Setting aside what will surely be a torrent of what-abouts, the parent's point about the US federal (lack-of-)authority seems like an example of a better system.

(First what-about: the election system is related to but distinct from the ability of the Federal gov to force state-level laws)


> The US federal government can pass laws directly binding on the citizens of every state, but cannot compel state governments to pass and enforce particular laws.

Only in theory.

See the National Minimum Drinking Age Act[0] for an example of when the Federal Government forced states to enforce a age 21 drinking minimum. When an entity controls the purse strings limits on their power are largely theoretical.

PS - Yes it is constitutional[1]

[0] https://en.wikipedia.org/wiki/National_Minimum_Drinking_Age_...

[1] https://en.wikipedia.org/wiki/South_Dakota_v._Dole


The National Minimum Drinking Age Act didn't "force states" to do anything. It provided that the federal government would withhold 10% of highway funds if states did not enact a drinking age of 21--it had to use a carrot/stick approach precisely because the federal government could not directly compel states to legislate.

That distinction, moreover, is not "theoretical"--it is a limit on federal power that has real teeth. In NFIB v. Sebelius, a majority of the Supreme Court (7-2, on that point) held that ACA's Medicaid expansion was "unconstitutionally coercive" because it would allow the federal government to withdraw all of a state's Medicaid funding if the state did not expand Medicaid eligibility under state law.
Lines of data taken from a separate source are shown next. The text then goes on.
/-- Any number of stalls consumes their samples and changes nothing else. -/
theorem run_of_stalls {s : State} {stalls rest : List Inputs} {b : Byte} (hvalid : s.outValid = true)
    (hbyte : s.outByte = .ok b) (hdone : s.done = false) (hscript : s.script = stalls ++ rest)
    (hstalls : ∀ i ∈ stalls, i.rst = false ∧ i.snkErr = false ∧ i.snkReady = false) :
    run stalls.length s = .next { s with script := rest } := by
  induction stalls generalizing s with
  | nil => rw [← show s.script = rest from hscript]; rfl
  | cons i stalls ih =>
    have hinput : s.input = i := by rw [State.input, hscript, List.cons_append]
    obtain ⟨⟨hrst, herr, hready⟩, hlater⟩ := List.forall_mem_cons.mp hstalls
    rw [← hinput] at hrst herr hready
    rw [List.length_cons, run_succ_of_step (step_of_stall hvalid hbyte hdone hrst herr hready)]
    exact ih (s := s.nextSample) hvalid hbyte hdone (congrArg List.tail hscript) hlater

/-- Settles O39: the ports are functions of the registers, which the stalls leave alone. -/
theorem stallHoldsEverything : Obligations.StallHoldsEverything := by
  rintro n s stalls rest b hvalid hbyte hdone hscript rfl hstalls
  exact ⟨run_of_stalls hvalid hbyte hdone hscript hstalls, hvalid, hbyte, rfl, rfl, rfl⟩

/-! ### The next command -/

/-- Settles O59: acceptance writes every register it does not find the same. -/
theorem commandForgetsHistory : Obligations.CommandForgetsHistory := by
  intro s t hcfg hscript hs ht hrst hvalid hlegal
  have hinput : s.input = t.input := by rw [State.input, State.input, hscript]
  have hstep : step s = step t := by
    rw [(idleStepTakesOfferedCommand s hs hrst).2.1 hvalid hlegal]
    rw [hinput] at hrst hvalid hlegal
    rw [hcfg] at hlegal
    rw [(idleStepTakesOfferedCommand t ht hrst).2.1 hvalid hlegal]
    simp only [Spec.accepted, hinput, hcfg, hscript]
  have hquiet {u : State} (hu : u.phase = .idle) : u.transferred = [] :=
    State.transferred_of_quiet (by simp [State.outValid, hu])
  refine ⟨hstep, fun n => ⟨?_, ?_⟩⟩
  · rw [run, run, hstep]
  · rw [sends, sends, hstep, hquiet hs, hquiet ht]

end Sys2Proof.Machine
end

section
/-! The invariant (10_state.md R37): what it says phase by phase, that every rule keeps it, that a step from a safe
state goes on, and what it says of the byte on offer (30_encoding.md R82). -/

namespace Sys2Proof.Machine

/-! ### The invariant, phase by phase -/

section
variable {s : State}

theorem State.inv_iff_of_idle (hp : s.phase = .idle) :
    s.Inv ↔ s.widthsFit ∧ s.buffersFit ∧ s.ocount.toNat ≤ s.cfg.ib + 1 + s.cfg.k ∧
      (s.done = true → s.result ≠ .none) ∧ (s.result ≠ .errSink → s.errcode = 0#32) := by
  simp only [State.Inv, State.phaseOk, hp]

theorem State.inv_iff_of_resolve (hp : s.phase = .resolve) :
    s.Inv ↔ s.widthsFit ∧ s.buffersFit ∧ s.flightOk ∧ s.resolveOk := by
  simp only [State.Inv, State.phaseOk, hp]

theorem State.inv_iff_of_intdig (hp : s.phase = .intdig) :
    s.Inv ↔ s.widthsFit ∧ s.buffersFit ∧ s.flightOk ∧ s.intdigOk := by
  simp only [State.Inv, State.phaseOk, hp]

theorem State.inv_iff_of_fracdig (hp : s.phase = .fracdig) :
    s.Inv ↔ s.widthsFit ∧ s.buffersFit ∧ s.flightOk ∧ s.fracdigOk := by
  simp only [State.Inv, State.phaseOk, hp]

theorem State.inv_iff_of_emitSign (hp : s.phase = .emitSign) :
    s.Inv ↔ s.widthsFit ∧ s.buffersFit ∧ s.flightOk ∧ s.emitOk ∧ s.pol = true ∧ s.ecur.toNat = s.istart.toNat ∧
      s.ocount = 0#8 := by
  simp only [State.Inv, State.phaseOk, hp]

theorem State.inv_iff_of_emitInt (hp : s.phase = .emitInt) :
    s.Inv ↔ s.widthsFit ∧ s.buffersFit ∧ s.flightOk ∧ s.emitOk ∧ s.istart.toNat + s.pol.toNat ≤ s.ecur.toNat ∧
      s.ecur.toNat < s.cfg.ib ∧ s.ocount.toNat = s.ecur.toNat - s.istart.toNat := by
  simp only [State.Inv, State.phaseOk, hp]

theorem State.inv_iff_of_emitPoint (hp : s.phase = .emitPoint) :
    s.Inv ↔ s.widthsFit ∧ s.buffersFit ∧ s.flightOk ∧ s.emitOk ∧ s.ocount.toNat = s.cfg.ib - s.istart.toNat := by
  simp only [State.Inv, State.phaseOk, hp]

theorem State.inv_iff_of_emitFrac (hp : s.phase = .emitFrac) :
    s.Inv ↔ s.widthsFit ∧ s.buffersFit ∧ s.flightOk ∧ s.emitOk ∧ s.ecur.toNat < s.fcnt.toNat ∧
      s.ocount.toNat = s.cfg.ib - s.istart.toNat + 1 + s.ecur.toNat := by
  simp only [State.Inv, State.phaseOk, hp]

/-- What holds in every phase of a command in flight. -/
theorem State.Inv.flightOk (h : s.Inv) (hbusy : s.phase ≠ .idle) : s.flightOk := by
  obtain ⟨-, -, hphase⟩ := h
  unfold State.phaseOk at hphase
  split at hphase
  case h_1 hidle => exact absurd hidle hbusy
  all_goals exact hphase.1

/-- DONE does not show while a command is in flight (R30). -/
theorem State.Inv.done_eq_false (h : s.Inv) (hbusy : s.phase ≠ .idle) : s.done = false := by
  obtain ⟨-, -, -, hdone⟩ := h.flightOk hbusy
  exact hdone
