-- ==== Sys2Proof/Machine/State.lean ====
section
/-! DEFINITION. The state: the block's five items (R20), what the outside world holds for it (R33, R53), and the
model's own records of the two streams. Plain data. -/

namespace Sys2Proof.Machine

/-- What the outside world does at one clock edge (R41, R52, R53): the levels of the inputs, and the draw of the transport.
`offer`: the transport offers the next byte of the receive stream, where there is one (`rx_valid`, R42).
`drop`: how many bytes the transport drops if this edge performs FLUSH (R46). -/
structure Edge where
  rst : Bool
  offer : Bool
  rxErr : Bool
  evReady : Bool
  stopReq : Bool
  drop : Nat
deriving DecidableEq, Repr

/-- What crossed the block's two ports since a reset: the consumed sequence `C` of R53, and the event words transferred,
each oldest first. The model's own record (log 10). -/
structure Run where
  taken : List Byte
  events : List EvWord
deriving DecidableEq, Repr

/-- Nothing has crossed the ports. -/
def Run.empty : Run := { taken := [], events := [] }

/-- The machine.
`fb`, `phase`, `cnt`, `eidx`, `cause`: the complete state of the block (R20, R21, R24 to R27).
`rx`: the bytes of the sent sequence not taken or dropped yet, next byte first (R40, R46, R53; log 3).
`inputs`: the coming edges, next edge first (log 5).
`run`, `past`: what crossed the ports since the last reset, and in each earlier run (log 10).
`draw`: which free values the coming edge uses (log 4). -/
structure State where
  fb : Vector Byte Config.frameLen
  phase : Phase
  cnt : Slot
  eidx : EventIndex
  cause : Cause
  rx : List Byte
  inputs : List Edge
  run : Run
  past : List Run
  draw : Nat
deriving DecidableEq, Repr

/-- Reasons the model stops with a fault: none. The block's one fault, TransportReadError, halts the block and is a next
state (R209, R210), so no operation ends in a fault of the model. Safe: nothing the block does is left out by it. -/
inductive Fault where
deriving DecidableEq, Repr

/-- Reasons the model refuses. -/
inductive Refusal where
  /-- Raised by an arm of `exec` whose operation has no meaning yet. No arm raises it now. Safe: the model stops. -/
  | notModelled (mnemonic : String)
deriving DecidableEq, Repr

/-- The machine right after reset (R32, R230): SEEKING, both counters 0, no cause. The spec gives `FB` no value; zero is the
model's choice (log 1). Nothing has been sent, no input is scripted (logs 3, 5, 6), nothing has crossed the ports. -/
def State.reset : State :=
  { fb := Vector.replicate Config.frameLen 0, phase := .seeking, cnt := 0, eidx := 0, cause := .none
    rx := [], inputs := [], run := Run.empty, past := [], draw := 0 }

end Sys2Proof.Machine
end

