-- ==== Sys2Proof/Machine/Flags.lean ====
section
/-! DEFINITION. The block has no condition codes and no arithmetic flags (R27). Here are the words its four registers
hold, in the widths of R8 and R20, the status outputs that show two of them (R24, R27, R29), and the port outputs, all
functions of the state (R41). -/

namespace Sys2Proof.Machine

/-- The encoding of `phase` (R24). -/
def phaseCode : Phase → BitVec Config.phaseW
  | .seeking => 0
  | .readingFrame => 1
  | .flush => 2
  | .dispatch => 3
  | .halted => 4

/-- The encoding of `cause` (R27). -/
def causeCode : Cause → BitVec Config.causeW
  | .none => 0
  | .stopped => 1
  | .transportRead => 2

/-- The word the register `cnt` holds (R20, R25). -/
def cntCode (cnt : Slot) : BitVec Config.cntW := BitVec.ofNat Config.cntW cnt.val

/-- The word the register `eidx` holds (R20, R26). -/
def eidxCode (eidx : EventIndex) : BitVec Config.eidxW := BitVec.ofNat Config.eidxW eidx.val

/-- The sequencer position as the words of its three registers (R23). -/
def State.positionWords (s : State) : BitVec Config.phaseW × BitVec Config.cntW × BitVec Config.eidxW :=
  (phaseCode s.phase, cntCode s.cnt, eidxCode s.eidx)

/-- `st_phase` (R29). -/
def State.stPhase (s : State) : BitVec Config.phaseW := phaseCode s.phase

/-- `st_cause` (R29). -/
def State.stCause (s : State) : BitVec Config.causeW := causeCode s.cause

/-- `rx_ready`: 1 exactly in SEEKING and READING_FRAME (R43). -/
def State.rxReady (s : State) : Bool := s.phase = .seeking || s.phase = .readingFrame

/-- `rx_flush`: 1 exactly in FLUSH (R46), whatever `rst` is, since outputs do not depend on inputs (R41; log 19). -/
def State.rxFlush (s : State) : Bool := s.phase = .flush

/-- `ev_valid`: 1 exactly in DISPATCH (R49). -/
def State.evValid (s : State) : Bool := s.phase = .dispatch

/-- `ev_word`: `W(eidx)` while `ev_valid = 1`, a free value otherwise (R49, R130, U12; log 9). -/
def State.evWord (s : State) : EvWord :=
  if s.evValid then eventWord s.fb s.eidx else Config.freeEvWord s.draw

/-- `rx_valid` (R41, R42). -/
def State.rxValid (s : State) : Bool := s.rxOffer.isSome

end Sys2Proof.Machine
end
Gay marriage, drugs, and immigration are other significant areas where states have used their prerogatives to depart from and refuse to enforce federal law.


>Indeed, EU members lack the sovereignty even of U.S. states.

Unlike the US, EU member states are free to leave if they wish. See also: Brexit.


I feel like "you're free to leave" is not a good response to most issues with government and member states. It misses the point of the question if the law or structure in question is appropriate.

I get what you mean by a difference between a US state and the EU... but that difference doesn't address the issue.


Do you mean that the federal laws can be ignored by individual US states? Was DMCA "accepted" by all the states of America?


This is called sovereignity ala EU. EU countries are sovereign - to pass laws they do not want or agree with, under the threat of sanctions by the EU.


It sounds like what the other person cited indicates that that your statement is not entirely accurate.